WHAT THE TASK ASKS — Please return only the lines from the one holding "r).ubuf = s.ubuf := rfl" through the one holding "r).idblk = s.idblk := rfl", exactly as they appear in the records below, both ends included.

DATA TO EXAMINE —
* * * *

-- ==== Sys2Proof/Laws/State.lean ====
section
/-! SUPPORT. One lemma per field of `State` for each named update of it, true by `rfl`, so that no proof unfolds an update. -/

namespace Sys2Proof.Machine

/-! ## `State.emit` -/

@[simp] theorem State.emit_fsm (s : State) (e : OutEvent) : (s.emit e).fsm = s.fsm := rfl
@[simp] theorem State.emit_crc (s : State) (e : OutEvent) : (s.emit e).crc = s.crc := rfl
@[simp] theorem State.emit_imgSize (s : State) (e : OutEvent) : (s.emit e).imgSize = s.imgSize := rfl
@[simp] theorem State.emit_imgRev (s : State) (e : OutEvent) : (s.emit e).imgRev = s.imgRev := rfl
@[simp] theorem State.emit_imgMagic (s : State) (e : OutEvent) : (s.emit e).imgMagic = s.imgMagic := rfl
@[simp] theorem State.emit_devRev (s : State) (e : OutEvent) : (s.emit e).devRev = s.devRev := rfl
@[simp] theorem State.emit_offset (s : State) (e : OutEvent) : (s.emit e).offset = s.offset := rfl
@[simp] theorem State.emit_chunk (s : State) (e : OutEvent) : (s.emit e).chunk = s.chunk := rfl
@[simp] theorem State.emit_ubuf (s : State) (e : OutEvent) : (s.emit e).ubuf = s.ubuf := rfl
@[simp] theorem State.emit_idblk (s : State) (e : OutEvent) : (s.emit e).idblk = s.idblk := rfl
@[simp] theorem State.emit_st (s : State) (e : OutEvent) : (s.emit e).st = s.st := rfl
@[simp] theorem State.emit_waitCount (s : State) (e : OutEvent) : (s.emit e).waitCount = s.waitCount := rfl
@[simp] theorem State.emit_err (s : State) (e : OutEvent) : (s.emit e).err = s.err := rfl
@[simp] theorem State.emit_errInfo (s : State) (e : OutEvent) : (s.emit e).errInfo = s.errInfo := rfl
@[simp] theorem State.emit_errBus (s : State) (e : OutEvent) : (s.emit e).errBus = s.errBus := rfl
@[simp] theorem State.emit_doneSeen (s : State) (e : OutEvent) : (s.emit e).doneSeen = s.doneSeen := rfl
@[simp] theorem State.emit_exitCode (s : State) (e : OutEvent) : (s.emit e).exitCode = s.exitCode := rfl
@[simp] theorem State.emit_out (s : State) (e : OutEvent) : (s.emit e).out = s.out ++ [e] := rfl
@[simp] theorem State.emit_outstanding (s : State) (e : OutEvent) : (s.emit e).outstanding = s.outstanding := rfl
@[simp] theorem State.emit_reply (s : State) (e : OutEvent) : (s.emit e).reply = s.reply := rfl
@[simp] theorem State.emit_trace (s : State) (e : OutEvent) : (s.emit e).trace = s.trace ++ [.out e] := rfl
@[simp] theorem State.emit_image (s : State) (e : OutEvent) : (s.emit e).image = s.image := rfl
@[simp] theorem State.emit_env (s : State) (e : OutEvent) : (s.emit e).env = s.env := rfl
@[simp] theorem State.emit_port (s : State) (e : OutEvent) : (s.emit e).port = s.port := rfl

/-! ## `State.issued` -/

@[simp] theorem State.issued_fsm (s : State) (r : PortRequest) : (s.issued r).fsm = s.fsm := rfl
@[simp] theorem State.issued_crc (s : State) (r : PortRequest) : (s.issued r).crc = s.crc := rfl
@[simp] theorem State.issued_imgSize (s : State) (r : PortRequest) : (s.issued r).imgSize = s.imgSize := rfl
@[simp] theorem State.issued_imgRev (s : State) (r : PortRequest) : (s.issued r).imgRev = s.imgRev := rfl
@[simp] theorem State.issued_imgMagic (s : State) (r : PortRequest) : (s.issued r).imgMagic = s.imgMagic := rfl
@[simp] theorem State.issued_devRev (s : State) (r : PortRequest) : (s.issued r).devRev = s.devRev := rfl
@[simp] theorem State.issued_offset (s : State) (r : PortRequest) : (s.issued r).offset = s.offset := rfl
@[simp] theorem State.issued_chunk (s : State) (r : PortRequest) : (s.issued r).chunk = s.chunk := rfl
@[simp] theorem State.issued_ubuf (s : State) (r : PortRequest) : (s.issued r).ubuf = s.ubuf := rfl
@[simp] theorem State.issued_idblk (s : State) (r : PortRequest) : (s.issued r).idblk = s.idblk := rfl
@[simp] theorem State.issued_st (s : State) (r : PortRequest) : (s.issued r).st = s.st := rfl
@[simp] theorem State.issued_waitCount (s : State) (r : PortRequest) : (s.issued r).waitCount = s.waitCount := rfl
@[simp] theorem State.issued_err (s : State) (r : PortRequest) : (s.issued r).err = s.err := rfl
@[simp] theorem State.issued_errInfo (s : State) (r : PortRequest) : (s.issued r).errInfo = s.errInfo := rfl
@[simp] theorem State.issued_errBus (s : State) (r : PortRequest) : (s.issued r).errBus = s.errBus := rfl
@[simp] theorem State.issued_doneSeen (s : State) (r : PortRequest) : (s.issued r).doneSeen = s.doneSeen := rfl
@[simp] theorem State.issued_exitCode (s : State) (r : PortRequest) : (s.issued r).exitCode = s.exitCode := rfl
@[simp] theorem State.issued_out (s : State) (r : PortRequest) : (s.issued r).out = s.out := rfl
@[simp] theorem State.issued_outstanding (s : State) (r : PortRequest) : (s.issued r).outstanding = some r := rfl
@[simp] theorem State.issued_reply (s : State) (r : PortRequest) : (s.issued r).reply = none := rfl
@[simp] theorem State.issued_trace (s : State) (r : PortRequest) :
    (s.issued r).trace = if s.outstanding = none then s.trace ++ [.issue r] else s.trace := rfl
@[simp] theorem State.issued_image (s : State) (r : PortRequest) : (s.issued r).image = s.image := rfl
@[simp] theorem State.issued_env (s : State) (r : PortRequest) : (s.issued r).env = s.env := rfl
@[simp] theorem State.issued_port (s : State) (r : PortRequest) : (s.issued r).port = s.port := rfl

* * * *

TASK RESULT —
@[simp] theorem State.issued_ubuf (s : State) (r : PortRequest) : (s.issued r).ubuf = s.ubuf := rfl
@[simp] theorem State.issued_idblk (s : State) (r : PortRequest) : (s.issued r).idblk = s.idblk := rfl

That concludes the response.